/-- What offering frames leaves: every register group and the calls and reads still to come. -/
def KeepsRegisters (s t : State) : Prop :=
  t.par = s.par ∧ t.rx = s.rx ∧ t.sync = s.sync ∧ t.ds = s.ds ∧ t.cfg = s.cfg ∧ t.ses = s.ses ∧
  t.env.reads = s.env.reads ∧ t.port = s.port

/-- The status after one write. -/
def answered (a : WriteAnswer) : Status := match a with
  | .ok => .ok
  | .error => .ioWriteError

/-- The operation answers a next state in which exactly the frame `f` has been offered once, its answer consumed and
reported, and every register kept. -/
def OffersOnly (i : Instr) (s : State) (f : Quad) : Prop :=
  ∃ s', exec i s = .next s' ∧ s'.hist = s.hist ++ [.write f (nextWrite s.env)] ∧
    s'.env.writes = s.env.writes.tail ∧
    s'.response = some ⟨answered (nextWrite s.env), 0, ⟨false, false, false, false⟩, none⟩ ∧ KeepsRegisters s s'

/-- The outbound operation `i` is the frame with this code, and offers it, whatever the payload and the table. -/
def OffersFrame (i : U16 → Instr) (code : Byte) : Prop :=
  (∀ (tbl : Vector Byte 256) (v : U16), decode tbl (.wire .outbound (frameEncode tbl code v).bytes) = .ok (i v)) ∧
  ∀ (v : U16) (s : State), OffersOnly (i v) s (frameEncode s.par.crcTable code v)

/-- The operation answers a next state: one scheduler tick, then the frame with this code and payload is offered; the
status is `IO_WRITE_ERROR` exactly if one of the two writes answered `error`; every register but `SYNC.out_sync`
is kept. -/
def TicksThenSends (i : Instr) (s : State) (code : Byte) (v : U16) : Prop :=
  ∃ s', exec i s = .next s' ∧
    s'.hist = (schedStep s).state.hist
      ++ [.write (frameEncode s.par.crcTable code v) (nextWrite (schedStep s).state.env)] ∧
    s'.sync = { s.sync with outSync := (s.sync.outSync + 1) % 23 } ∧
    s'.env.writes = (schedStep s).state.env.writes.tail ∧ s'.env.reads = s.env.reads ∧
    s'.response = some ⟨if (schedStep s).answer = .error ∨ nextWrite (schedStep s).state.env = .error
      then .ioWriteError else .ok, 0, ⟨false, false, false, false⟩, none⟩ ∧
    s'.par = s.par ∧ s'.rx = s.rx ∧ s'.ds = s.ds ∧ s'.cfg = s.cfg ∧ s'.ses = s.ses ∧ s'.port = s.port

/-- `s` after its next read answer has been consumed and recorded. -/
def afterRead (s : State) : State :=
  (s.setEnv { s.env with reads := s.env.reads.tail }).setHist
    (s.hist ++ [.read (s.par.rxCapacity - s.rx.buf.length) (nextRead s.env)])

/-- The next read answers no more bytes than the room asked for (R61). -/
def ReadFits (s : State) : Prop := (rxBytes (nextRead s.env)).length ≤ s.par.rxCapacity - s.rx.buf.length

/-- The drain of `s` goes on as the turn `d` on its window left it: with the state of `d`, adding to what `d`
reported. -/
def DrainGoesOn (s : State) (d : Drained) : Prop :=
  (resyncDrain s).state = (resyncDrain d.state).state ∧
  (resyncDrain s).report = d.report.union (resyncDrain d.state).report

/-- The seven configuration items. -/
def parameterKinds : List TxKind :=
  [.maxCurrent, .maxControllerTemp, .maxMotorTemp, .rudderRange, .maxSlew, .currentCalibration, .voltageCalibration]
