-- ==== Sys2Proof/Laws/State.lean ====
section
/-! SUPPORT. One lemma per field and update of State, each true by rfl, so that no later proof unfolds a record
update. -/

namespace Sys2Proof.Machine

@[simp] theorem State.setRx_par (s : State) (v : RxBuffer) : (s.setRx v).par = s.par := rfl
@[simp] theorem State.setRx_rx (s : State) (v : RxBuffer) : (s.setRx v).rx = v := rfl
@[simp] theorem State.setRx_sync (s : State) (v : RxBuffer) : (s.setRx v).sync = s.sync := rfl
@[simp] theorem State.setRx_ds (s : State) (v : RxBuffer) : (s.setRx v).ds = s.ds := rfl
@[simp] theorem State.setRx_cfg (s : State) (v : RxBuffer) : (s.setRx v).cfg = s.cfg := rfl
@[simp] theorem State.setRx_ses (s : State) (v : RxBuffer) : (s.setRx v).ses = s.ses := rfl
@[simp] theorem State.setRx_env (s : State) (v : RxBuffer) : (s.setRx v).env = s.env := rfl
@[simp] theorem State.setRx_port (s : State) (v : RxBuffer) : (s.setRx v).port = s.port := rfl
@[simp] theorem State.setRx_hist (s : State) (v : RxBuffer) : (s.setRx v).hist = s.hist := rfl
@[simp] theorem State.setRx_response (s : State) (v : RxBuffer) : (s.setRx v).response = s.response := rfl
@[simp] theorem State.setRx_setRx (s : State) (v w : RxBuffer) :
    (s.setRx v).setRx w = s.setRx w := rfl
@[simp] theorem State.setRx_self (s : State) : s.setRx s.rx = s := rfl

@[simp] theorem State.setSync_par (s : State) (v : SyncState) : (s.setSync v).par = s.par := rfl
@[simp] theorem State.setSync_rx (s : State) (v : SyncState) : (s.setSync v).rx = s.rx := rfl
@[simp] theorem State.setSync_sync (s : State) (v : SyncState) : (s.setSync v).sync = v := rfl
@[simp] theorem State.setSync_ds (s : State) (v : SyncState) : (s.setSync v).ds = s.ds := rfl
@[simp] theorem State.setSync_cfg (s : State) (v : SyncState) : (s.setSync v).cfg = s.cfg := rfl
@[simp] theorem State.setSync_ses (s : State) (v : SyncState) : (s.setSync v).ses = s.ses := rfl
@[simp] theorem State.setSync_env (s : State) (v : SyncState) : (s.setSync v).env = s.env := rfl
@[simp] theorem State.setSync_port (s : State) (v : SyncState) : (s.setSync v).port = s.port := rfl
@[simp] theorem State.setSync_hist (s : State) (v : SyncState) : (s.setSync v).hist = s.hist := rfl
@[simp] theorem State.setSync_response (s : State) (v : SyncState) : (s.setSync v).response = s.response := rfl
@[simp] theorem State.setSync_setSync (s : State) (v w : SyncState) :
    (s.setSync v).setSync w = s.setSync w := rfl
@[simp] theorem State.setSync_self (s : State) : s.setSync s.sync = s := rfl

@[simp] theorem State.setDs_par (s : State) (v : DeviceStatus) : (s.setDs v).par = s.par := rfl
@[simp] theorem State.setDs_rx (s : State) (v : DeviceStatus) : (s.setDs v).rx = s.rx := rfl
@[simp] theorem State.setDs_sync (s : State) (v : DeviceStatus) : (s.setDs v).sync = s.sync := rfl
@[simp] theorem State.setDs_ds (s : State) (v : DeviceStatus) : (s.setDs v).ds = v := rfl
@[simp] theorem State.setDs_cfg (s : State) (v : DeviceStatus) : (s.setDs v).cfg = s.cfg := rfl
@[simp] theorem State.setDs_ses (s : State) (v : DeviceStatus) : (s.setDs v).ses = s.ses := rfl
@[simp] theorem State.setDs_env (s : State) (v : DeviceStatus) : (s.setDs v).env = s.env := rfl
@[simp] theorem State.setDs_port (s : State) (v : DeviceStatus) : (s.setDs v).port = s.port := rfl
@[simp] theorem State.setDs_hist (s : State) (v : DeviceStatus) : (s.setDs v).hist = s.hist := rfl
@[simp] theorem State.setDs_response (s : State) (v : DeviceStatus) : (s.setDs v).response = s.response := rfl
@[simp] theorem State.setDs_setDs (s : State) (v w : DeviceStatus) :
    (s.setDs v).setDs w = s.setDs w := rfl
@[simp] theorem State.setDs_self (s : State) : s.setDs s.ds = s := rfl

@[simp] theorem State.setCfg_par (s : State) (v : ConfigSet) : (s.setCfg v).par = s.par := rfl
@[simp] theorem State.setCfg_rx (s : State) (v : ConfigSet) : (s.setCfg v).rx = s.rx := rfl
@[simp] theorem State.setCfg_sync (s : State) (v : ConfigSet) : (s.setCfg v).sync = s.sync := rfl
@[simp] theorem State.setCfg_ds (s : State) (v : ConfigSet) : (s.setCfg v).ds = s.ds := rfl
@[simp] theorem State.setCfg_cfg (s : State) (v : ConfigSet) : (s.setCfg v).cfg = v := rfl
@[simp] theorem State.setCfg_ses (s : State) (v : ConfigSet) : (s.setCfg v).ses = s.ses := rfl
@[simp] theorem State.setCfg_env (s : State) (v : ConfigSet) : (s.setCfg v).env = s.env := rfl
@[simp] theorem State.setCfg_port (s : State) (v : ConfigSet) : (s.setCfg v).port = s.port := rfl
@[simp] theorem State.setCfg_hist (s : State) (v : ConfigSet) : (s.setCfg v).hist = s.hist := rfl
@[simp] theorem State.setCfg_response (s : State) (v : ConfigSet) : (s.setCfg v).response = s.response := rfl
@[simp] theorem State.setCfg_setCfg (s : State) (v w : ConfigSet) :
    (s.setCfg v).setCfg w = s.setCfg w := rfl
@[simp] theorem State.setCfg_self (s : State) : s.setCfg s.cfg = s := rfl

@[simp] theorem State.setSes_par (s : State) (v : Session) : (s.setSes v).par = s.par := rfl
@[simp] theorem State.setSes_rx (s : State) (v : Session) : (s.setSes v).rx = s.rx := rfl
@[simp] theorem State.setSes_sync (s : State) (v : Session) : (s.setSes v).sync = s.sync := rfl
@[simp] theorem State.setSes_ds (s : State) (v : Session) : (s.setSes v).ds = s.ds := rfl
@[simp] theorem State.setSes_cfg (s : State) (v : Session) : (s.setSes v).cfg = s.cfg := rfl
@[simp] theorem State.setSes_ses (s : State) (v : Session) : (s.setSes v).ses = v := rfl
@[simp] theorem State.setSes_env (s : State) (v : Session) : (s.setSes v).env = s.env := rfl
@[simp] theorem State.setSes_port (s : State) (v : Session) : (s.setSes v).port = s.port := rfl
@[simp] theorem State.setSes_hist (s : State) (v : Session) : (s.setSes v).hist = s.hist := rfl
@[simp] theorem State.setSes_response (s : State) (v : Session) : (s.setSes v).response = s.response := rfl
@[simp] theorem State.setSes_setSes (s : State) (v w : Session) :
    (s.setSes v).setSes w = s.setSes w := rfl
@[simp] theorem State.setSes_self (s : State) : s.setSes s.ses = s := rfl

@[simp] theorem State.setEnv_par (s : State) (v : Environment) : (s.setEnv v).par = s.par := rfl
@[simp] theorem State.setEnv_rx (s : State) (v : Environment) : (s.setEnv v).rx = s.rx := rfl
@[simp] theorem State.setEnv_sync (s : State) (v : Environment) : (s.setEnv v).sync = s.sync := rfl
@[simp] theorem State.setEnv_ds (s : State) (v : Environment) : (s.setEnv v).ds = s.ds := rfl
@[simp] theorem State.setEnv_cfg (s : State) (v : Environment) : (s.setEnv v).cfg = s.cfg := rfl
@[simp] theorem State.setEnv_ses (s : State) (v : Environment) : (s.setEnv v).ses = s.ses := rfl
@[simp] theorem State.setEnv_env (s : State) (v : Environment) : (s.setEnv v).env = v := rfl
@[simp] theorem State.setEnv_port (s : State) (v : Environment) : (s.setEnv v).port = s.port := rfl
@[simp] theorem State.setEnv_hist (s : State) (v : Environment) : (s.setEnv v).hist = s.hist := rfl
@[simp] theorem State.setEnv_response (s : State) (v : Environment) : (s.setEnv v).response = s.response := rfl
@[simp] theorem State.setEnv_setEnv (s : State) (v w : Environment) :
    (s.setEnv v).setEnv w = s.setEnv w := rfl
@[simp] theorem State.setEnv_self (s : State) : s.setEnv s.env = s := rfl

@[simp] theorem State.setPort_par (s : State) (v : List Call) : (s.setPort v).par = s.par := rfl
@[simp] theorem State.setPort_rx (s : State) (v : List Call) : (s.setPort v).rx = s.rx := rfl
@[simp] theorem State.setPort_sync (s : State) (v : List Call) : (s.setPort v).sync = s.sync := rfl
@[simp] theorem State.setPort_ds (s : State) (v : List Call) : (s.setPort v).ds = s.ds := rfl
@[simp] theorem State.setPort_cfg (s : State) (v : List Call) : (s.setPort v).cfg = s.cfg := rfl
@[simp] theorem State.setPort_ses (s : State) (v : List Call) : (s.setPort v).ses = s.ses := rfl
@[simp] theorem State.setPort_env (s : State) (v : List Call) : (s.setPort v).env = s.env := rfl
@[simp] theorem State.setPort_port (s : State) (v : List Call) : (s.setPort v).port = v := rfl
@[simp] theorem State.setPort_hist (s : State) (v : List Call) : (s.setPort v).hist = s.hist := rfl
@[simp] theorem State.setPort_response (s : State) (v : List Call) : (s.setPort v).response = s.response := rfl
@[simp] theorem State.setPort_setPort (s : State) (v w : List Call) :
    (s.setPort v).setPort w = s.setPort w := rfl
@[simp] theorem State.setPort_self (s : State) : s.setPort s.port = s := rfl

@[simp] theorem State.setHist_par (s : State) (v : List IoEvent) : (s.setHist v).par = s.par := rfl
@[simp] theorem State.setHist_rx (s : State) (v : List IoEvent) : (s.setHist v).rx = s.rx := rfl
@[simp] theorem State.setHist_sync (s : State) (v : List IoEvent) : (s.setHist v).sync = s.sync := rfl
@[simp] theorem State.setHist_ds (s : State) (v : List IoEvent) : (s.setHist v).ds = s.ds := rfl
@[simp] theorem State.setHist_cfg (s : State) (v : List IoEvent) : (s.setHist v).cfg = s.cfg := rfl
@[simp] theorem State.setHist_ses (s : State) (v : List IoEvent) : (s.setHist v).ses = s.ses := rfl
@[simp] theorem State.setHist_env (s : State) (v : List IoEvent) : (s.setHist v).env = s.env := rfl
@[simp] theorem State.setHist_port (s : State) (v : List IoEvent) : (s.setHist v).port = s.port := rfl
@[simp] theorem State.setHist_hist (s : State) (v : List IoEvent) : (s.setHist v).hist = v := rfl
@[simp] theorem State.setHist_response (s : State) (v : List IoEvent) : (s.setHist v).response = s.response := rfl
@[simp] theorem State.setHist_setHist (s : State) (v w : List IoEvent) :
    (s.setHist v).setHist w = s.setHist w := rfl
@[simp] theorem State.setHist_self (s : State) : s.setHist s.hist = s := rfl

@[simp] theorem State.setResponse_par (s : State) (v : Option OpOutcome) : (s.setResponse v).par = s.par := rfl
@[simp] theorem State.setResponse_rx (s : State) (v : Option OpOutcome) : (s.setResponse v).rx = s.rx := rfl
@[simp] theorem State.setResponse_sync (s : State) (v : Option OpOutcome) : (s.setResponse v).sync = s.sync := rfl
@[simp] theorem State.setResponse_ds (s : State) (v : Option OpOutcome) : (s.setResponse v).ds = s.ds := rfl
@[simp] theorem State.setResponse_cfg (s : State) (v : Option OpOutcome) : (s.setResponse v).cfg = s.cfg := rfl
@[simp] theorem State.setResponse_ses (s : State) (v : Option OpOutcome) : (s.setResponse v).ses = s.ses := rfl
@[simp] theorem State.setResponse_env (s : State) (v : Option OpOutcome) : (s.setResponse v).env = s.env := rfl
@[simp] theorem State.setResponse_port (s : State) (v : Option OpOutcome) : (s.setResponse v).port = s.port := rfl
@[simp] theorem State.setResponse_hist (s : State) (v : Option OpOutcome) : (s.setResponse v).hist = s.hist := rfl
@[simp] theorem State.setResponse_response (s : State) (v : Option OpOutcome) : (s.setResponse v).response = v := rfl
@[simp] theorem State.setResponse_setResponse (s : State) (v w : Option OpOutcome) :
    (s.setResponse v).setResponse w = s.setResponse w := rfl
@[simp] theorem State.setResponse_self (s : State) : s.setResponse s.response = s := rfl

/-- Two states agree when all their fields do. -/
theorem State.eq_of_fields {s t : State} (h1 : s.par = t.par) (h2 : s.rx = t.rx) (h3 : s.sync = t.sync)
    (h4 : s.ds = t.ds) (h5 : s.cfg = t.cfg) (h6 : s.ses = t.ses) (h7 : s.env = t.env) (h8 : s.port = t.port)
    (h9 : s.hist = t.hist) (h10 : s.response = t.response) : s = t := by
  cases s
  cases t
  simp_all

/-- `DS[t]` after a write of `DS[u]`. -/
theorem DeviceStatus.get_set (d : DeviceStatus) (t u : Tag) (v : U16) :
    (d.set u v).get t = if t = u then v else d.get t := by
  cases u <;> cases t <;> rfl

@[simp] theorem DeviceStatus.get_set_same (d : DeviceStatus) (t : Tag) (v : U16) : (d.set t v).get t = v := by
  simp [DeviceStatus.get_set]

theorem DeviceStatus.get_set_other (d : DeviceStatus) {t u : Tag} (v : U16) (h : t ≠ u) :
    (d.set u v).get t = d.get t := by
  simp [DeviceStatus.get_set, h]

end Sys2Proof.Machine
end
•••
* **Exercise goal**
Sift through the material above and copy each line that holds "none".

* **Response to this task**
    s'.response = some ⟨answered (nextWrite s.env), 0, ⟨false, false, false, false⟩, none⟩ ∧ KeepsRegisters s s'
      then .ioWriteError else .ok, 0, ⟨false, false, false, false⟩, none⟩ ∧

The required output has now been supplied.